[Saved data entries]
-- ==== Sys2Proof/Machine/NetCmds.lean ====
section
/-! DEFINITION. Machine/NetCmds.lean: the commands of the chapter Zwinglink: links, the DELAY exchange, beacon and flash,
credit, election and handover, network time, numbering, the summaries of the tree, and class 6 losses. -/

namespace Sys2Proof.Machine

open Sys2Proof

/-! ## Links (R338, R357) -/

/-- R341: a link no longer closes a cycle of rings. -/
def Mod.loopGone (m : Mod) (l : Nat) : Mod :=
  let m := m.modNet (fun x => { x with loopLinks := x.loopLinks.filter (· != l) })
  m.setBit E.NET_FLAGS 0 4 (!m.net.loopLinks.isEmpty)

/-- R357, R338: a PHY reports link, or has lost it. -/
def Mod.phyLink (l : Nat) (up : Bool) (m : Mod) : Mod :=
  if l < 4 && m.n E.LINK_ROLE l != 0 then
    if up then
      let m := m.modLink l (fun x => { x with phy := true, phyAt := m.tb, good := 0, dlys := [], reqAt := none })
      m.when (m.n E.LINK_STATE l != 4) (·.setN E.LINK_STATE l 2)
    else
      let m := (m.modLink l (fun x => { x with phy := false })).loopGone l
      if m.n E.LINK_STATE l = 3 then m.linkFail l
      else m.when (m.n E.LINK_STATE l != 4) (·.setN E.LINK_STATE l 1)
  else m

def execPhyLink (t : Nat) (l : Nat) (up : Bool) (s : State) : Host.Outcome State Fault Refusal :=
  execM t (Mod.phyLink l up) s

/-- R338: the link may be UP: identified, or 10 good exchanges and 1 s after a declaration; a head that would close a
cycle of rings holds its role-2 links down (R341). -/
def Mod.upReady (m : Mod) (l : Nat) : Bool :=
  let x := m.linkOf l
  x.phy && !(m.n E.LINK_ROLE l == 2 && !m.net.loopLinks.isEmpty) &&
    ((m.n E.LINK_STATE l == 2 && decide (1 ≤ x.good)) ||
     (m.n E.LINK_STATE l == 4 && decide (10 ≤ x.good) && (match x.downAt with
       | some t => decide (t + sec 1 ≤ m.tb)
       | none => true)))

/-- R338, R364: the link is UP: credits start anew. -/
def Mod.linkUp (l : Nat) (m : Mod) : Mod :=
  if l < 4 && m.upReady l then
    let m := (m.setN E.LINK_STATE l 3).modLink l (fun x =>
      { x with lastRx := m.tb, badCycles := [], downAt := none, used := [0, 0, 0, 0], freedIn := [0, 0, 0, 0],
               freedOut := [0, 0, 0, 0], told := [0, 0, 0, 0], creditAt := m.tb, tx := none, turn := 3,
               deficit := List.replicate 8 0 })
    let m := m.when (!(List.range 4).any (fun k => m.n E.LINK_STATE k == 4)) (·.lower 3 0)
    (m.ringShape).creditFlush
  else m

def execLinkUp (t : Nat) (l : Nat) (s : State) : Host.Outcome State Fault Refusal := execM t (Mod.linkUp l) s

/-- R338: the reasons for which an UP link is declared down. -/
def Mod.downReady (m : Mod) (l : Nat) : Bool :=
  let x := m.linkOf l
  let c := m.tb / 10000
  m.n E.LINK_STATE l == 3 &&
    (!x.phy || decide (3 ≤ (x.badCycles.filter (fun b => decide (c < b + 4))).length) || decide (x.lastRx + 30000 ≤ m.tb))

def Mod.linkDown (l : Nat) (m : Mod) : Mod := if l < 4 && m.downReady l then m.linkFail l else m

def execLinkDown (t : Nat) (l : Nat) (s : State) : Host.Outcome State Fault Refusal := execM t (Mod.linkDown l) s

/-! ## The DELAY exchange (R357, R489) -/

/-- The ring of a link has its key: own ring, or parent ring for role 2 (R449). -/
def Mod.linkKey (m : Mod) (l : Nat) : Option (List Nat) := if m.n E.LINK_ROLE l = 2 then m.keys.par else m.keys.own

/-- A link frame leaves (R346): it is never forwarded and takes its class's SEQ. -/
def Mod.linkFrame (m : Mod) (l typ : Nat) (content : List Nat) : Mod :=
  m.transmitOn (some l) (m.n E.LINK_ROLE l == 2) 0 typ 0xFFFF content

/-- R357: the next DELAY_REQ is due: every 10 ms for the first 200 ms after PHY link, then every 100 ms. -/
def Mod.delayDue (m : Mod) (l : Nat) : Bool :=
  let x := m.linkOf l
  match x.reqAt with
  | some t => decide (t + ms (if m.tb < x.phyAt + ms 200 then 10 else 100) ≤ m.tb)
  | none => true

**What you are asked to do**
Examine the records and pull out every line where the string "linkDown" occurs.

**Task result**
def Mod.linkDown (l : Nat) (m : Mod) : Mod := if l < 4 && m.downReady l then m.linkFail l else m
def execLinkDown (t : Nat) (l : Nat) (s : State) : Host.Outcome State Fault Refusal := execM t (Mod.linkDown l) s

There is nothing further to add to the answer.